WHAT THIS TASK INVOLVES: From the line that contains "def VSrc.overlaps (d : Desc) : VSrc → Bool" to the last line of the entries, write each line out exactly; include both ends and nothing else.

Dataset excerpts

***

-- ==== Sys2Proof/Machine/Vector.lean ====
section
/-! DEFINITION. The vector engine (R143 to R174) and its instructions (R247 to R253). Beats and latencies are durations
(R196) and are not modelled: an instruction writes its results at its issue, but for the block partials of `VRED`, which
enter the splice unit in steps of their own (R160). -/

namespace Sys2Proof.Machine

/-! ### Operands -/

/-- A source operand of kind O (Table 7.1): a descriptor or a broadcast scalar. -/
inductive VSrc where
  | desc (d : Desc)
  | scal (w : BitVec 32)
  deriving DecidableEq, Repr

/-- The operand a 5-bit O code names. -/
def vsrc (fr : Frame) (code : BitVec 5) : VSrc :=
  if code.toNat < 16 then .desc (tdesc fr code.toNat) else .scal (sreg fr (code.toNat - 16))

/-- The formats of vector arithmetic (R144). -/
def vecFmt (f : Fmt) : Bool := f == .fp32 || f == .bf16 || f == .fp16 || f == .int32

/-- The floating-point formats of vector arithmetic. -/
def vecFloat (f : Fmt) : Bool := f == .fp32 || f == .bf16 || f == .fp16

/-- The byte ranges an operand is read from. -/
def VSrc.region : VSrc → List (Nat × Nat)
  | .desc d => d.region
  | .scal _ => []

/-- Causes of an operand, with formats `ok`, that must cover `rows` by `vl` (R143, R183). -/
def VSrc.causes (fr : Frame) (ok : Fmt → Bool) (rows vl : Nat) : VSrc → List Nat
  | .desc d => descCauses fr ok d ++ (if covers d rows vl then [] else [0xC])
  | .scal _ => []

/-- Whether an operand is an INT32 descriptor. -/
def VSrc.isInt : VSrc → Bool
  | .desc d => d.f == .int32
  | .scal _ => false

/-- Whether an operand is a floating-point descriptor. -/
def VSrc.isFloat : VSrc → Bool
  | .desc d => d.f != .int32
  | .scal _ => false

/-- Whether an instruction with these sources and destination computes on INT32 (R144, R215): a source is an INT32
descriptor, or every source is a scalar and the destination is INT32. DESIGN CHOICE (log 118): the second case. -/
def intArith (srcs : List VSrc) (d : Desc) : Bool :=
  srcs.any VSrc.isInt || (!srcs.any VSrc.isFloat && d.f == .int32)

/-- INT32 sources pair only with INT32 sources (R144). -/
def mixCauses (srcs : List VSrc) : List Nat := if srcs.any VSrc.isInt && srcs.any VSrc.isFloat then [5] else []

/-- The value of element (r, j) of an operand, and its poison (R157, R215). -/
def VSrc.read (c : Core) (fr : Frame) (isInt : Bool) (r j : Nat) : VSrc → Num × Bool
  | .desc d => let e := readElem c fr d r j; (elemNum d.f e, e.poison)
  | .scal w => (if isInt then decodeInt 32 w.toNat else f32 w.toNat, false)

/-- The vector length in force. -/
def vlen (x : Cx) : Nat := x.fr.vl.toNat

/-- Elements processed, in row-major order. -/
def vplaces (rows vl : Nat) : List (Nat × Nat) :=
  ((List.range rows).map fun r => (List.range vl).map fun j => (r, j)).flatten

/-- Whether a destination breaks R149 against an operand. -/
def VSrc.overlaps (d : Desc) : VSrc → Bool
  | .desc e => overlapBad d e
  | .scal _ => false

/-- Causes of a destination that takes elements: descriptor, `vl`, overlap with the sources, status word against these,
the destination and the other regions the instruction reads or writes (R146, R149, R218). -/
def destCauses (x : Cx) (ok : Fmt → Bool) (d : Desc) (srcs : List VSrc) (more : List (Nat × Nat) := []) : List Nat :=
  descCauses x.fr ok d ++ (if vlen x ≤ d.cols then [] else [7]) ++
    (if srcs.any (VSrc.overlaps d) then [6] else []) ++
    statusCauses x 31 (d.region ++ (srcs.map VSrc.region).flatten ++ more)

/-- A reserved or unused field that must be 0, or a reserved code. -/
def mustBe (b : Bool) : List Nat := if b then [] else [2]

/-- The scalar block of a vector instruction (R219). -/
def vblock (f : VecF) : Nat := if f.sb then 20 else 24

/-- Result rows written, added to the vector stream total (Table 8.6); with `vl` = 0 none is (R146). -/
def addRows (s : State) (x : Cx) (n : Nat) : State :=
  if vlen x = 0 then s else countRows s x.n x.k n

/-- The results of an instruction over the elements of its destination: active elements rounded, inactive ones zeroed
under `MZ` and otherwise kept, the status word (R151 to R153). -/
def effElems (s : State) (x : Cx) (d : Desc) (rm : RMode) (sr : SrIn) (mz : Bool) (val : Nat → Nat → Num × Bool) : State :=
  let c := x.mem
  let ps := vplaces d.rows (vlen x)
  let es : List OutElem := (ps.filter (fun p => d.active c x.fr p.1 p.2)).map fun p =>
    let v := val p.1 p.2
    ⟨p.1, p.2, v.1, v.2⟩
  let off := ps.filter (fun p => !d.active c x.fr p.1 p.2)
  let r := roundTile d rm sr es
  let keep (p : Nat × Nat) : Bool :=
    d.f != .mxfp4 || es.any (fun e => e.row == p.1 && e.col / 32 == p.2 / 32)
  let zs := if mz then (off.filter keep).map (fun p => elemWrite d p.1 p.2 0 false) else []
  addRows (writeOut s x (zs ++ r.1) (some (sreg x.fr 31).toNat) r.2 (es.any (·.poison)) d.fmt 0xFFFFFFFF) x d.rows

***

ANSWER TO THE PROBLEM:
def VSrc.overlaps (d : Desc) : VSrc → Bool
  | .desc e => overlapBad d e
  | .scal _ => false

/-- Causes of a destination that takes elements: descriptor, `vl`, overlap with the sources, status word against these,
the destination and the other regions the instruction reads or writes (R146, R149, R218). -/
def destCauses (x : Cx) (ok : Fmt → Bool) (d : Desc) (srcs : List VSrc) (more : List (Nat × Nat) := []) : List Nat :=
  descCauses x.fr ok d ++ (if vlen x ≤ d.cols then [] else [7]) ++
    (if srcs.any (VSrc.overlaps d) then [6] else []) ++
    statusCauses x 31 (d.region ++ (srcs.map VSrc.region).flatten ++ more)

/-- A reserved or unused field that must be 0, or a reserved code. -/
def mustBe (b : Bool) : List Nat := if b then [] else [2]

/-- The scalar block of a vector instruction (R219). -/
def vblock (f : VecF) : Nat := if f.sb then 20 else 24

/-- Result rows written, added to the vector stream total (Table 8.6); with `vl` = 0 none is (R146). -/
def addRows (s : State) (x : Cx) (n : Nat) : State :=
  if vlen x = 0 then s else countRows s x.n x.k n

/-- The results of an instruction over the elements of its destination: active elements rounded, inactive ones zeroed
under `MZ` and otherwise kept, the status word (R151 to R153). -/
def effElems (s : State) (x : Cx) (d : Desc) (rm : RMode) (sr : SrIn) (mz : Bool) (val : Nat → Nat → Num × Bool) : State :=
  let c := x.mem
  let ps := vplaces d.rows (vlen x)
  let es : List OutElem := (ps.filter (fun p => d.active c x.fr p.1 p.2)).map fun p =>
    let v := val p.1 p.2
    ⟨p.1, p.2, v.1, v.2⟩
  let off := ps.filter (fun p => !d.active c x.fr p.1 p.2)
  let r := roundTile d rm sr es
  let keep (p : Nat × Nat) : Bool :=
    d.f != .mxfp4 || es.any (fun e => e.row == p.1 && e.col / 32 == p.2 / 32)
  let zs := if mz then (off.filter keep).map (fun p => elemWrite d p.1 p.2 0 false) else []
  addRows (writeOut s x (zs ++ r.1) (some (sreg x.fr 31).toNat) r.2 (es.any (·.poison)) d.fmt 0xFFFFFFFF) x d.rows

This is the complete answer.